# S5 4.2 V8; Good or Nightmare?



## Philx4 (Jul 12, 2015)

This brute of a power house, is it a wise buy or a money pit in terms of ownership :?


----------



## Stiff (Jun 15, 2015)

Here's a few reviews to have a look through. Parker's seem to favour it most. It's always going to lose marks with a thirsty lump like that but I reckon it makes up for it eleswhere.

http://www.evo.co.uk/audi/s5/7286/audi-s5-v8-review

http://www.carmagazine.co.uk/car-review ... 07-review/

http://www.autotrader.co.uk/content/car ... ert-review

http://www.autoexpress.co.uk/audi/s5/coupe

http://www.parkers.co.uk/audi/a5/s5/review/


----------



## Philx4 (Jul 12, 2015)

Thanks Stiff for taking the time to reply; can't believe no one else has any experience, or thoughts on what must be an M3 alternative :?

I'll read those links with interest [smiley=book2.gif]


----------



## mab (Sep 2, 2002)

I owned one for 2 years.

The fuel (I averaged high-20s mpg but I have a fuel friendly commute) and road tax costs are known up front, so I'll ignore those.

In my experience, which clearly isn't statistically representative (!), the problems I had related to ancillary items such as keyless entry, door handles in general, window regulators, etc. They were things I was able to fix myself relatively cheaply but it did consume a fair few Sunday afternoons!

Overall, there were no big unexpected bills and the car lost very little in terms of depreciation in my two years' ownership.
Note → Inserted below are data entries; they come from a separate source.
-- ==== Sys2Proof/Machine/Issue.lean ====
section
/-! DEFINITION. Issue: when a sequencer may issue, the checks made at issue, and what every issue does to
the core (R53, R78, R79, R88 to R90, R96, R99, R105, R113). -/

namespace Sys2Proof.Machine

open Sys2Proof

/-- Replace a core. -/
def Dev.setCore (d : Dev) (c : Fin 48) (x : Core) : Dev := { d with cores := d.cores.set c x }

/-- The die of a core: cores 4d to 4d + 3 lie on die d. -/
def dieOf (c : Fin 48) : Fin 12 := ⟨c.val / 4, by omega⟩

/-- Core `i` of a die. -/
def coreOf (x : Fin 12) (i : Fin 4) : Fin 48 := ⟨4 * x.val + i.val, by omega⟩

/-- The template that a core runs in the frame's slot (R39, R88). -/
def Dev.template (d : Dev) (c : Fin 48) : List InsWord :=
  match d.image with
  | none => []
  | some m => m.form.template d.frame.slot c

/-- The engine identifier of an engine as used by a core (Table TICK-3); 0xFFF where no engine or not a single one is
meant. -/
def engineId (e : Option Eng) (c : Fin 48) : Nat :=
  match e with
  | some .array => c
  | some .loader => 0x100 + c
  | some .row => 0x200 + c
  | some .vec => 0x300 + c
  | some .pairing => 0x400 + c
  | some .sep => 0x600 + c / 4
  | some .churn => 0x700 + c / 4
  | some .gmem => 0xE02
  | some .pail => 0xE03
  | some .tier => 0xE01
  | some (.coll x) => 0xC01 + 2 * x
  | _ => 0xFFF

/-- Record a fault of a core's sequencer: only the first enters its registers (R113). -/
def Dev.recordSeqFault (d : Dev) (c : Fin 48) (code cause cls opc index : Nat) : Dev :=
  if d.rd .coreSeqFaultCode c = 0 then
    (((((d.wr .coreSeqFaultCode code c).wr .coreSeqFaultCause cause c).wr .coreSeqFaultClass cls c).wr
      .coreSeqFaultOpcode opc c).wr .coreSeqFaultIndex index c).wr .coreSeqFaultSlot d.frame.slot c
  else d

/-- The code of a cause of Table ENC-16: TILE_BOUNDS for 0x8 and 0x9, otherwise ILLEGAL_OP. -/
def causeCode (cause : Nat) : Nat := if cause = 8 || cause = 9 then 0x12 else 0x11

/-- An instruction of a core raises a fault of Table ENC-16 (R113). -/
def Dev.insFault (d : Dev) (k : Clock) (c : Fin 48) (cause : Nat) (w : InsWord) (index : Nat) : Dev :=
  (d.recordSeqFault c (causeCode cause) cause (wCls w) (wOp w) index).runFault k (causeCode cause) cause
    (engineId (wordEng d.order.fabricDies w) c) 0

/-- A core reaches the end of its template without TICK.END (R53): the record has class and opcode 0 and the index behind
the last instruction. (log 21 DEDUCED, 87 DESIGN CHOICE) -/
def Dev.templateEnd (d : Dev) (k : Clock) (c : Fin 48) : Dev :=
  let x := d.cores[c]
  if !x.ended && x.hold = .none && x.pc ≥ (d.template c).length then
    (d.recordSeqFault c 0x11 5 0 0 x.pc).runFault k 0x11 5 0xFFF 0
  else d

/-! ### Loops (R99) -/

/-- Write the iteration number of a loop frame. -/
def Core.putIter (x : Core) (f : LoopFrame) (n : Nat) : Core :=
  match f.si with
  | none => x
  | some r => x.setS r (BitVec.ofNat 64 n)
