-- ==== Sys2Proof/Machine/Coll.lean ====
section
/-! DEFINITION. Collectives: invocations, reductions, broadcasts, the root's judgement, tokens and the checker
(R344 to R363). -/

namespace Sys2Proof.Machine

open Sys2Proof

/-! ### Issue -/

/-- COLL.BCAST (R352). -/
def execCollBcast (c : Fin 48) (psel : BitVec 4) (tda : BitVec 6) (desc : BitVec 12) (s : State) : Result :=
  s.issueEng c (encCollBcast psel tda desc) (collEng s.dev.order.fabricDies (encCollBcast psel tda desc))

/-- COLL.REDUCE (R350). -/
def execCollReduce (c : Fin 48) (psel : BitVec 4) (tdd tda : BitVec 6) (desc : BitVec 12) (s : State) : Result :=
  s.issueEng c (encCollReduce psel tdd tda desc) (collEng s.dev.order.fabricDies (encCollReduce psel tdd tda desc))

/-- COLL.WAIT (R106). -/
def execCollWait (c : Fin 48) (psel : BitVec 4) (desc : BitVec 12) (s : State) : Result :=
  s.issueEng c (encCollWait psel desc) (collEng s.dev.order.fabricDies (encCollWait psel desc))

/-! ### Descriptors and their members (R345 to R347) -/

/-- List positions of the children of a position. -/
def CollDesc.children (c : CollDesc) (pos : Nat) : List Nat :=
  (List.range c.members.length).filter fun q => memParent (c.members.getD q 0) = pos && q ≠ 0

/-- The format of the hop from a position to its parent. -/
def CollDesc.hopOf (c : CollDesc) (pos : Nat) : Nat :=
  if bitAt (c.members.getD pos 0) 14 then c.domainFmt else c.boardFmt

/-- Bytes per tile of a hop format (Table COLL-4). -/
def hopBytes (f : Nat) : Nat := match f with | 0 => 16384 | 1 => 8192 | _ => 4224

/-- The first byte of a descriptor's buffer slot (R347). -/
def Dev.collSlot (d : Dev) (c : CollDesc) : Nat :=
  match d.image with | none => 0 | some m => m.colls.base + c.slot * m.colls.slotSize

/-- Where the tiles of a child lie in the slot: the children in list order, each at its maximum tile count. -/
def CollDesc.kidOffset (c : CollDesc) (pos kid : Nat) : Nat :=
  sumBy ((c.children pos).filter fun q => q < kid) fun q => c.maxTiles * hopBytes (c.hopOf q)

/-- Where the root's staged result lies in the slot, beyond the tiles of its children. -/
def CollDesc.stageOffset (c : CollDesc) : Nat := c.kidOffset 0 c.members.length

/-- The node of a list position (R67). -/
def Dev.collNode (d : Dev) (c : CollDesc) (pos : Nat) : Nat := d.memberNode (memIndex (c.members.getD pos 0))

/-- The list position that a node takes. -/
def Dev.collPosOfNode (d : Dev) (c : CollDesc) (node : Nat) : Option Nat :=
  if node < d.rd .jobBaseNode then none else c.posOf (node - d.rd .jobBaseNode)

/-- The fabric die whose collective engine, or checker adder, serves a descriptor (R350, R356). -/
def Dev.collDie (d : Dev) (desc : Nat) : Nat := desc % d.order.fabricDies

/-- The fabric die of a descriptor's checker. -/
def Dev.checkDie (d : Dev) (desc : Nat) : Nat := (desc + 1) % d.order.fabricDies

/-- The bytes of an arriving report, sample record, token or acknowledgement go from its source's home die to the fabric
die whose unit takes them (R21). -/
def Dev.collCarry (d : Dev) (die : Nat) (p : Packet) : Dev :=
  d.carry (.fabric (d.homeDie p.src.toNat)) (.fabric die) p.payload.length

/-! ### Hop formats (R346) -/

/-- Write 4,096 values in a hop format. -/
def hopEncode (f : Nat) (vs : List Val) : List Byte :=
  match f with
  | 0 => vs.flatMap fun v => leBytes 4 (fmtF32.encode .nearest v).1
  | 1 => vs.flatMap fun v => leBytes 2 (fmtF16b.encode .nearest v).1
  | _ =>
    let blocks := chunksOf 32 128 vs
    let scale := fun (b : List Val) =>
      match (b.filterMap fun v => match v with | .fin m e => if m = 0 then none else some (dyLog2 m e) | _ => none).max? with
      | none => (none : Option Int)
      | some l => some (max (-127) (min 127 (l - 14)))
    let put := fun (b : List Val) =>
      let s := (scale b).getD 0
      b.map fun v => BitVec.ofNat 8 (fmtF8e5.encode .nearest (match v with | .fin m e => .fin m (e - s) | x => x)).1
    (blocks.flatMap put) ++ blocks.map fun b =>
      match scale b with | none => (0x80 : Byte) | some s => BitVec.ofNat 8 (untwos 8 s)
As you mention in your first post, effortless power and torque... it was a great car. Stock exhaust is a little quiet though.


----------



## DPM (Mar 2, 2006)

Owned one from new for the past 8 years, overall I've been happy with the car and it's by far the longest I've ever owned a car but for me a few things to look out for and consider -

Thirsty on oil
Around 22 miles for journeys around the doors
High tax
Poor and sensitive electrics (keyless sensors on the handles have went numerous time, window regulators went numerous times, fuel flap solenoid)
Weak clutch (changed at around 35k but known as a common thing to go)
Cabin has always had a few rattles
Doors always get frozen stuck if left outside in the winter
Not really that fast


----------



## Philx4 (Jul 12, 2015)

Thanks folks, that's the sort of response I was after; real ownership and proper knowledge. I would not have even considered door handle/electrics :?

Much appreciated.


----------